In our first reading, Paul and Barnabas are returning home from a mission trip, and they say, “Let us report to you all that God has done for us.” Did you notice? It is not what they have done, it is what God has done? They tell the community of believers, “We had to go undergo hardship, but it was always so the community would be built up in love. Paul and Barnabas strength the spirits of the others and encourage them to persevere. Paul and Barnabas loved like God loves and where able to do great things.
In our second reading, John the author of the book of Revelation is describing a vision that he had.
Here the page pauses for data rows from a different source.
-- ==== Sys2Proof/Machine/Dispatch.lean ====
section
/-! DEFINITION. The meaning of each command: one arm per constructor of Instr. -/

namespace Sys2Proof.Machine

/-- A command at the point the machine has reached: launched or rejected while IDLE, executed while BUSY (log 4). -/
def exec (i : Instr) (s : State) : Host.Outcome State Fault Refusal :=
  match i with
  | .nop => Sys2Proof.Machine.execNop s
  | .count => Sys2Proof.Machine.execCount s
  | .build => Sys2Proof.Machine.execBuild s
  | .gencode => Sys2Proof.Machine.execGencode s
  | .pack => Sys2Proof.Machine.execPack s
  | .compress => Sys2Proof.Machine.execCompress s
  | .parse => Sys2Proof.Machine.execParse s
  | .decode => Sys2Proof.Machine.execDecode s
  | .decompress => Sys2Proof.Machine.execDecompress s
  | .clear => Sys2Proof.Machine.execClear s

end Sys2Proof.Machine
end

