-- ==== Sys2Proof/Machine/HostProgram.lean ====
section
/-! DEFINITION. The host's program notation (spec/30_encoding.md R96, R97) as lists of events. -/

namespace Sys2Proof.Machine

/-- `WR32 addr, v` (R96). -/
def wr32 (addr v : Word) : Event := .host (.write addr .word v)

/-- `WR8 addr, v` (R96). -/
def wr8 (addr : Word) (v : Byte) : Event := .host (.write addr .byte (v.setWidth 32))

/-- `WR16 addr, v` (R96). -/
def wr16 (addr : Word) (v : BitVec 16) : Event := .host (.write addr .half (v.setWidth 32))

/-- `RD32 addr` (R96). -/
def rd32 (addr : Word) : Event := .host (.read addr .word)

/-- `RD16 addr` (R96). -/
def rd16 (addr : Word) : Event := .host (.read addr .half)

/-- `RD8 addr` (R96). -/
def rd8 (addr : Word) : Event := .host (.read addr .byte)

/-- `CMD <MNEMONIC>` (R97). -/
def cmdOp (i : Instr) : Event := cmdWrite (encode i)

/-- `WAIT` when the command in progress takes `k` reads (R97): reads of STATUS that see BUSY, the engine step, and the read
that ends the loop. How many reads there are is not specified (60_exceptions.md R218; log 27). -/
def waitOp (k : Nat) : List Event := List.replicate k (rd32 0x014) ++ [.engine, rd32 0x014]

/-- The byte writes of `LOAD`, from offset `k` (R97). -/
def loadBytes (k : Nat) : List Byte → List Event
  | [] => []
  | b :: bs => wr8 (BitVec.ofNat 32 (0x01000000 + k)) b :: loadBytes (k + 1) bs

/-- `LOAD <bytes>` (R97). -/
def loadOp (bytes : List Byte) : List Event := loadBytes 0 bytes ++ [wr32 0x020 (BitVec.ofNat 32 bytes.length)]

/-- `ACK` (R97). -/
def ackOp : Event := wr32 0x014 0x0000000E

/-- `COMPRESS_RUN <bytes>` (R97). -/
def compressRun (bytes : List Byte) (k : Nat) : List Event := loadOp bytes ++ [cmdOp .compress] ++ waitOp k

/-- `DECOMPRESS_RUN <bytes>` (R97). -/
def decompressRun (bytes : List Byte) (k : Nat) : List Event := loadOp bytes ++ [cmdOp .decompress] ++ waitOp k

end Sys2Proof.Machine
end

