/-! ### Extraction -/

/-- Settles O14: `leastCand` is a least member, and extraction erases one occurrence of it. -/
theorem extractionTakesTheLeastKey : Obligations.ExtractionTakesTheLeastKey := by
  refine fun q => ⟨extractLeast_eq_none, fun c q' h => ?_⟩
  obtain ⟨hleast, hperm⟩ := extractLeast_perm h
  exact ⟨hperm, fun d hd => leastCand_le hleast d (hperm.mem_iff.2 (List.mem_cons_of_mem _ hd))⟩

/-! ### The tree -/

/-- With one symbol present its leaf and a one-child parent are built (41_encoder.md R127). -/
theorem buildNodes_of_presentSymbols_one {freq : Vector Word 256} (h : presentSymbols freq = 1) :
    ∃ leaf : Node, leaf.leaf = true ∧ buildNodes freq = [leaf, singleNode leaf] := by
  obtain ⟨b, hb⟩ := List.length_eq_one_iff.1 ((presentList_length freq).trans h)
  exact ⟨_, rfl, buildNodes_one hb⟩

/-- With two symbols or more every node but the last is the child of exactly one node (41_encoder.md R130): the last one is
all that is left in the collection. -/
theorem childIndices_buildNodes {freq : Vector Word 256} (h : 2 ≤ presentSymbols freq) :
    (childIndices ((buildNodes freq).drop (presentSymbols freq))).Perm (List.range ((buildNodes freq).length - 1)) := by
  obtain ⟨c, m, hc⟩ := buildNodes_spec h
  have hlen := m.length
  have honce := m.once
  rw [leafNodes_length, List.length_singleton] at hlen
  rw [leafNodes_length, List.map_singleton, hc, List.singleton_append] at honce
  have hrange : (List.range (buildNodes freq).length).Perm
      (((buildNodes freq).length - 1) :: List.range ((buildNodes freq).length - 1)) := by
    rw [show (buildNodes freq).length = (buildNodes freq).length - 1 + 1 by omega, List.range_succ]
    exact List.perm_append_singleton _ _
  exact (honce.trans hrange).cons_inv

/-- Settles O15: the merge loop's invariant `Merging` when one member is left. -/
theorem builtTreeIsAStrictTree : Obligations.BuiltTreeIsAStrictTree := by
  intro freq
  refine ⟨buildNodes_of_presentSymbols_one, fun h => ?_⟩
  obtain ⟨c, m, -⟩ := buildNodes_spec h
  have hlen := m.length
  have hinternal := m.internal
  have hleast := m.least
  rw [leafNodes_length] at hlen hinternal hleast
  have hlen : (buildNodes freq).length = 2 * presentSymbols freq - 1 := by
    rw [List.length_singleton] at hlen; omega
  refine ⟨hlen, hinternal, hleast, ?_⟩
  have hchildren := childIndices_buildNodes h
  rwa [hlen] at hchildren

/-! ### The command -/

/-- Settles O11: BUILD raises, and R207 names what it leaves UNSPEC. -/
theorem buildRefusesAnEmptyTable : Obligations.BuildRefusesAnEmptyTable := fun s hp h =>
  ⟨_, _, _, _, by rw [exec_busy .build hp, bodyOf, buildBody_empty h]; rfl⟩

/-- Settles O12: the arena of the built nodes. -/
theorem buildStoresTheTree : Obligations.BuildStoresTheTree := fun s hp h =>
  ⟨arenaOf (buildNodes s.freq), fun _ => arenaOf_getElem?, by rw [exec_busy .build hp, bodyOf, buildBody_some h]; rfl⟩

end Sys2Proof.Machine
end

section
/-! PROOFS. GENCODE: a leaf's path from the root is its symbol's code (41_encoder.md R133, R134). -/

namespace Sys2Proof.Machine

/-- Settles O16: GENCODE's pseudocode, its counts written out. -/
theorem gencodeStoresTheCodeTable : Obligations.GencodeStoresTheCodeTable := fun _ hp => exec_busy .gencode hp

/-- A leaf at most 255 levels down, reached by the bits `p`, has the symbol `b` (41_encoder.md R133). -/
def LeafPath (nodes : Vector Node 511) (root : BitVec 9) (b : Byte) (p : Bits) : Prop :=
  p.length ≤ 255 ∧ ∃ (i : BitVec 9) (nd : Node), TreePath nodes root p i ∧ nodes[i.toNat]? = some nd ∧
    nd.leaf = true ∧ nd.symbol = b

/-- The entries GENCODE's walk collects are the leaves with their paths. -/
theorem mem_visit_root {nodes : Vector Node 511} {root : BitVec 9} {b : Byte} {p : Bits} :
    (b, p) ∈ visit nodes (Config.maxCodeLen + 1) root [] ↔ LeafPath nodes root b p := by
  simp only [mem_visit, LeafPath, treePath_iff_walk, List.nil_append, Config.maxCodeLen, Prod.mk.injEq]
  constructor
  · rintro ⟨r, i, nd, ⟨rfl, rfl⟩, hlen, hwalk, hnode, hleaf⟩
    exact ⟨by omega, i, nd, hwalk, hnode, hleaf, rfl⟩
  · rintro ⟨hlen, i, nd, hwalk, hnode, hleaf, rfl⟩
    exact ⟨p, i, nd, ⟨rfl, rfl⟩, by omega, hwalk, hnode, hleaf⟩

/-- A symbol some leaf has gets the path of one of its leaves. -/
theorem leafPath_genTable {nodes : Vector Node 511} {root : BitVec 9} {b : Byte} {p : Bits}
    (h : LeafPath nodes root b p) : LeafPath nodes root b (atSymbol (genTable nodes root) b) :=
  mem_visit_root.1 (tableOf_entry (List.mem_map_of_mem (f := Prod.fst) (mem_visit_root.2 h)))

/-- A symbol no leaf has gets no code. -/
theorem genTable_eq_nil {nodes : Vector Node 511} {root : BitVec 9} {b : Byte} (h : ∀ p, ¬ LeafPath nodes root b p) :
    atSymbol (genTable nodes root) b = [] := by
  refine tableOf_not_mem fun hb => ?_
  obtain ⟨⟨_, p⟩, hmem, rfl⟩ := List.mem_map.1 hb
  exact h p (mem_visit_root.1 hmem)

/-- Settles O17: the code is the path of some leaf with the symbol, and there is only one such path. -/
theorem codesAreTheTreePaths : Obligations.CodesAreTheTreePaths := by
  refine fun nodes root => ⟨fun p i nd hpath hnode hleaf hlen honly => ?_, fun b hnone => ?_⟩
  · obtain ⟨-, j, nd', hpath', hnode', hleaf', hsym⟩ := leafPath_genTable ⟨hlen, i, nd, hpath, hnode, hleaf, rfl⟩
    exact honly _ j nd' hpath' hnode' hleaf' hsym
  · exact genTable_eq_nil fun p ⟨_, i, nd, hpath, hnode, hleaf, hsym⟩ => hnone p i nd hpath hnode hleaf hsym
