-- ==== Sys2Proof/Machine/Operands.lean ====
section
/-! DEFINITION. The operand forms: bytes and parity of a host write, the area map, segment numbers and pins, range arguments, and the fields of the running descriptor copy (01_the_tactile_area.md, Memory formats). -/

namespace Sys2Proof

/-! ### Bytes, words and parity -/

/-- The byte at the even address (00_scope.md, Memory). -/
def lowByte (w : Word) : Byte := w.extractLsb' 0 8

/-- The byte at the odd address. -/
def highByte (w : Word) : Byte := w.extractLsb' 8 8

/-- The word whose low byte is `lo` and whose high byte is `hi`. -/
def wordOf (lo hi : Byte) : Word := hi ++ lo

/-- Whether a byte's eight data bits hold an odd number of ones. -/
def onesOdd (b : Byte) : Bool :=
  b.getLsbD 0 ^^ b.getLsbD 1 ^^ b.getLsbD 2 ^^ b.getLsbD 3 ^^ b.getLsbD 4 ^^ b.getLsbD 5 ^^ b.getLsbD 6 ^^ b.getLsbD 7

/-- "The eight data bits and the parity bit of a byte hold an odd number of ones between them" (01, Parity). -/
def goodParity (b : Byte) (par : Bool) : Bool := onesOdd b ^^ par

/-- The parity bit the part generates, always good (R15). -/
def madeParity (b : Byte) : Bool := !onesOdd b

/-- "every enabled byte of the write is zero" (R8). -/
def HostWrite.allZero (w : HostWrite) : Bool :=
  (!w.enLow || lowByte w.data == 0) && (!w.enHigh || highByte w.data == 0)

/-- The word `old` with the enabled bytes of the write loaded into it (R5). -/
def HostWrite.load (w : HostWrite) (old : Word) : Word :=
  wordOf (if w.enLow then lowByte w.data else lowByte old) (if w.enHigh then highByte w.data else highByte old)

/-- The bits of the enabled bytes of the written data (R7, R188). -/
def HostWrite.bits (w : HostWrite) : Word := w.load 0

/-- The host write of the command word whose low byte is the code (R162). -/
def CommandWrite.toHost (c : CommandWrite) (code : Byte) : HostWrite :=
  ⟨wordOf code c.high, true, c.enHigh, c.parLow, c.parHigh⟩

/-! ### Lines, segments, cells, pins (R18) -/

/-- All segment numbers in reading order. -/
def allSegs : List SegNo := List.finRange 96

/-- All line numbers from the top. -/
def allLines : List LineNo := List.finRange 24

/-- All pins of a segment in cell-then-dot order. -/
def allPins : List Pin := List.finRange 80

/-- "Segment s covers line s div 4" (R18). -/
def lineOf (s : SegNo) : LineNo := ⟨s.val / 4, by omega⟩

/-- "Cell c of the page therefore belongs to segment c div 10" (R18). -/
def segOfCell (c : Fin 960) : SegNo := ⟨c.val / 10, by omega⟩

/-- "and it is cell c mod 10 within that segment" (R18). -/
def cellInSeg (c : Fin 960) : Fin 10 := ⟨c.val % 10, by omega⟩

/-- The cell within the segment of a pin, 0 to 9. -/
def pinCell (p : Pin) : Nat := p.val / 8

/-- The dot of a pin, 1 to 8. -/
def pinDot (p : Pin) : Nat := p.val % 8 + 1

/-- The pins of a set in cell-then-dot order (R18). -/
def pinsOf (m : PinSet) : List Pin := allPins.filter fun p => m.getLsbD p.val

/-- The set that holds one pin. -/
def onePin (p : Pin) : PinSet := 1#80 <<< p.val

/-- The set of the pins of a list. -/
def pinSet (ps : List Pin) : PinSet := ps.foldl (fun m p => m ||| onePin p) 0

/-- The set that holds one cell. -/
def oneCell (k : Fin 10) : CellSet := 1#10 <<< k.val

/-! ### The area map (01, Area map) -/

/-- The offset of page buffer A or B. -/
def Buffer.offset : Buffer → Nat
  | .a => 0x0000
  | .b => 0x0400

/-- The even byte offset of a part-owned word (01, Area map; R11). -/
def PartWord.offset : PartWord → Nat
  | .senseImage c => 0x0800 + 2 * c.val
  | .mirror s => 0x1000 + 2 * s.val
  | .result => 0x1204
  | .eventPending => 0x1210
  | .parityDetail => 0x1218
  | .claimDetail => 0x121A
  | .ownedDetail => 0x121C
  | .engineStatus => 0x1220
  | .descriptorDetail => 0x1222
  | .ringProducer => 0x1280
  | .ring k j => 0x1400 + 8 * k.val + 2 * j.val

/-- The offset of the claim word of a line (R144). -/
def claimOffset (l : LineNo) : Nat := 0x1240 + 2 * l.val

def descriptorOffset : Nat := 0x1100
def commandOffset : Nat := 0x1200
def argumentOffset : Nat := 0x1202
def eventEnableOffset : Nat := 0x1212
def eventSetOffset : Nat := 0x1214
def eventClearOffset : Nat := 0x1216
def ringConsumerOffset : Nat := 0x1282

/-- The shown value that names a page buffer. -/
def Buffer.shown : Buffer → Machine.Shown
  | .a => .a
  | .b => .b

namespace Machine

/-- What an address falls in (R1, R3): outside the area, an unlisted offset or the descriptor, which are plain memory in every
engine state (R2, R5), or one of the words with a behaviour of its own. -/
inductive Place where
  | plain
  | pageBuffer (buf : Buffer) (word : Fin 480)
  | partOwned (p : PartWord)
  | claim (l : LineNo)
  | command
  | argument
  | eventEnable
  | eventSet
  | eventClear
  | ringConsumer
  deriving DecidableEq, Repr

/-- The place of an even offset within the area, by the area map. -/
def placeOf (off : Nat) : Place :=
  if h : off / 2 < 480 then .pageBuffer .a ⟨off / 2, h⟩
  else if h : 0x0400 ≤ off ∧ (off - 0x0400) / 2 < 480 then .pageBuffer .b ⟨(off - 0x0400) / 2, h.2⟩
  else if h : 0x0800 ≤ off ∧ (off - 0x0800) / 2 < 960 then .partOwned (.senseImage ⟨(off - 0x0800) / 2, h.2⟩)
  else if h : 0x1000 ≤ off ∧ (off - 0x1000) / 2 < 96 then .partOwned (.mirror ⟨(off - 0x1000) / 2, h.2⟩)
  else if off = commandOffset then .command
  else if off = argumentOffset then .argument
  else if off = PartWord.offset .result then .partOwned .result
  else if off = PartWord.offset .eventPending then .partOwned .eventPending
  else if off = eventEnableOffset then .eventEnable
  else if off = eventSetOffset then .eventSet
  else if off = eventClearOffset then .eventClear
  else if off = PartWord.offset .parityDetail then .partOwned .parityDetail
  else if off = PartWord.offset .claimDetail then .partOwned .claimDetail
  else if off = PartWord.offset .ownedDetail then .partOwned .ownedDetail
  else if off = PartWord.offset .engineStatus then .partOwned .engineStatus
  else if off = PartWord.offset .descriptorDetail then .partOwned .descriptorDetail
  else if h : 0x1240 ≤ off ∧ (off - 0x1240) / 2 < 24 then .claim ⟨(off - 0x1240) / 2, h.2⟩
  else if off = PartWord.offset .ringProducer then .partOwned .ringProducer
  else if off = ringConsumerOffset then .ringConsumer
  else if h : 0x1400 ≤ off ∧ (off - 0x1400) / 8 < 64 then
    .partOwned (.ring ⟨(off - 0x1400) / 8, h.2⟩ ⟨(off - 0x1400) % 8 / 2, by omega⟩)
  else .plain

/-- "The tactile area base is that number × 0x2000" (R1). -/
def areaBase (s : State) : Nat := s.bus.strap.toNat * Config.areaBytes

/-- The place of a byte address: outside the area everything is plain memory (R1, R2). -/
def placeOfAddr (s : State) (a : Nat) : Place :=
  if areaBase s ≤ a ∧ a < areaBase s + Config.areaBytes then placeOf (a - areaBase s) else .plain

/-- The even byte address of a host access (R1). -/
def hostAddr (addr : BitVec 22) : Nat := 2 * addr.toNat

/-- The buffer a shown value names: none under NONE. -/
def Shown.buffer : Shown → Option Buffer
  | .a => some .a
  | .b => some .b
  | .none => .none

/-! ### The argument of a command (01, Command, argument and result words; R163) -/

/-- The first segment of a range argument. -/
def argFirst (a : Word) : Nat := (lowByte a).toNat

/-- The count of a range argument. -/
def argCount (a : Word) : Nat := (highByte a).toNat

/-- "its low byte, the first segment, is 0 to 95; its high byte, the count, is 1 to 96; and first + count is at most 96" (R163). -/
def goodRange (a : Word) : Bool :=
  decide (argFirst a ≤ 95) && decide (1 ≤ argCount a) && decide (argCount a ≤ 96) && decide (argFirst a + argCount a ≤ 96)

/-- "covers first to first + count − 1, in ascending order" (00_scope.md, Ranges). -/
def segRange (first count : Nat) : List SegNo :=
  allSegs.filter fun s => decide (first ≤ s.val) && decide (s.val < first + count)

/-- The segments a range argument covers. -/
def argRange (a : Word) : List SegNo := segRange (argFirst a) (argCount a)

/-- The buffer a SHOW argument names, if it is good; its high byte is ignored (R163). -/
def argShown (a : Word) : Option Shown :=
  match (lowByte a).toNat with
  | 0 => some .a
  | 1 => some .b
  | 2 => some .none
  | _ => none

/-! ### The descriptor (01, Descriptor; R167, R169) -/

/-- The 32 bytes of a descriptor. -/
abbrev Descriptor := Vector Byte 32

/-- A byte field. -/
def field8 (d : Descriptor) (i : Fin 32) : Nat := d[i].toNat

/-- "A 16-bit field is judged as one little-endian number" (R167). -/
def field16 (d : Descriptor) (i j : Fin 32) : Nat := d[i].toNat + 256 * d[j].toNat

def cellMode (d : Descriptor) : Nat := field8 d 1
def touchEnabled (d : Descriptor) : Bool := field8 d 10 == 1
def chimeEnabled (d : Descriptor) : Bool := field8 d 11 == 1
def drivePulse (d : Descriptor) : Nat := field8 d 13
def rechargeField (d : Descriptor) : Nat := field8 d 14
def guardLength (d : Descriptor) : Nat := field8 d 15
def holdOffLength (d : Descriptor) : Nat := field16 d 16 17
def claimLimit (d : Descriptor) : Nat := field16 d 18 19
def lagLimit (d : Descriptor) : Nat := field16 d 20 21
def upThreshold (d : Descriptor) : Nat := field16 d 22 23
def downThreshold (d : Descriptor) : Nat := field16 d 24 25
def pageTone (d : Descriptor) : Nat := field16 d 26 27
def faultTone (d : Descriptor) : Nat := field16 d 28 29

/-- The initial show field: 0 A, 1 B, 2 NONE. -/
def initialShow (d : Descriptor) : Shown :=
  match field8 d 12 with
  | 0 => .a
  | 1 => .b
  | _ => .none

/-- Whether the copy holds an accepted descriptor: its format byte is then 1, and it is all zero before the first (R160, R91). -/
def holdsAccepted (d : Descriptor) : Bool := field8 d 0 == 1

/-- The recharge length: the copy's, or 100 ms while it holds no accepted descriptor (R91). -/
def rechargeLength (d : Descriptor) : Nat := if holdsAccepted d then rechargeField d else Config.defaultRechargeMs

/-- The dot that memory bit i stands for: "dot d, where d is descriptor byte 2 + i" (R17). -/
def dotOfBit (d : Descriptor) (i : Fin 8) : Nat := field8 d ⟨2 + i.val, by omega⟩

/-- The dot map's bytes up to and without byte 2 + i. -/
def dotsBefore (d : Descriptor) (i : Fin 8) : List Nat :=
  ((List.finRange 8).filter fun j => decide (j.val < i.val)).map (dotOfBit d)

/-- Byte 2 + i of the dot map passes: it is 1 to 8 and equals no earlier byte of the map (R167). -/
def dotPasses (d : Descriptor) (i : Fin 8) : Bool :=
  decide (1 ≤ dotOfBit d i) && decide (dotOfBit d i ≤ 8) && !(dotsBefore d i).contains (dotOfBit d i)

/-- A number lies within bounds. -/
def within (n lo hi : Nat) : Bool := decide (lo ≤ n) && decide (n ≤ hi)

/-- The fields in ascending offset order, each with its offset and whether it passes (01, Descriptor; R167). -/
def descriptorChecks (d : Descriptor) : List (Nat × Bool) :=
  [(0, field8 d 0 == 1), (1, cellMode d == 6 || cellMode d == 8)]
  ++ (List.finRange 8).map (fun i => (2 + i.val, dotPasses d i))
  ++ [(10, within (field8 d 10) 0 1), (11, within (field8 d 11) 0 1), (12, within (field8 d 12) 0 2),
      (13, within (drivePulse d) 1 8), (14, within (rechargeField d) 10 100), (15, within (guardLength d) 5 100),
      (16, within (holdOffLength d) 0 3000), (18, within (claimLimit d) 100 10000), (20, within (lagLimit d) 500 30000),
      (22, within (upThreshold d) 512 1000),
      (24, within (downThreshold d) 16 480 && decide (downThreshold d < upThreshold d)),
      (26, within (pageTone d) 250 2000), (28, within (faultTone d) 250 2000)]

/-- The offset of the first failing field, or nothing when every field passes (R167). -/
def firstBadOffset (d : Descriptor) : Option Nat :=
  ((descriptorChecks d).find? fun c => !c.2).map Prod.fst

/-- The bytes of words read one after another, low byte first. -/
def bytesOf (ws : List Word) : List Byte := ws.flatMap fun w => [lowByte w, highByte w]

/-- The 32 bytes of the sixteen words read (R166). -/
def descriptorOf (ws : List Word) : Descriptor := Vector.ofFn fun i => (bytesOf ws).getD i.val 0

/-! ### Cell bytes under the dot map (R17, R67) -/

/-- The dots a cell byte targets UP, dot d at bit d - 1: in 6-dot mode the bits whose dot is 7 or 8 are ignored (R17). -/
def cellTarget (d : Descriptor) (b : Byte) : BitVec 8 :=
  (List.finRange 8).foldl (fun m i =>
    if b.getLsbD i.val && !(cellMode d == 6 && decide (7 ≤ dotOfBit d i)) then m ||| (1#8 <<< (dotOfBit d i - 1)) else m) 0

/-- The target of a segment from its ten cell bytes, cell 0 first (R67). -/
def targetOf (d : Descriptor) (cells : List Byte) : PinSet :=
  (List.finRange 10).foldl (fun m k => m ||| ((cellTarget d (cells.getD k.val 0)).setWidth 80 <<< (8 * k.val))) 0

end Machine

end Sys2Proof
end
The two lines I enjoy the most are, “Behold, God’s dwelling is with the human race” and “Behold, I make all things new.” For many of us, our utopia would be a place deep in the woods were no-one can find us. What this vision is saying is, we are to see the love of God right where we are at, and stay right here and by God’s love working in us. We are to transform the world, because God is making all things new. He is not creating new things. When we love like God great things can happen.
Our Gospel is something amazing, and the Church in her great wisdom has done something remarkable to this story by sandwiching in between two stories. The story begins with “Judas had just left” so it begins with the betrayal of Judas to Jesus. Our story ends with verse 35, but verse 36 and following are about Peter denying Jesus three times. So the top piece is the betrayal, and the bottom piece is the denial, and in the middle, Jesus says, “I give you a new commandment: love one another.” What is “new” about that? What is new ‘is to love, as Christ has loved us.’ Which means to try and find a way to keep loving in the face of betrayal and denial. We can all think of someone who has betrayed us or denied us! But can we stop and think of a person we have betrayed or denied this past week? What else is new, which should help us to love, is the understanding that all love is from God. It begins in God; it is of God, and it ends in God.
In order to love in this “new” way, we need to know the love of the Father that is given to us in this community. We need great prayer and the grace of the sacraments, we need a deep and abiding spiritual life. We cannot do this on our own! The type of love required carries a divine power given to us in this Holy Eucharist. May we live in this new love of God.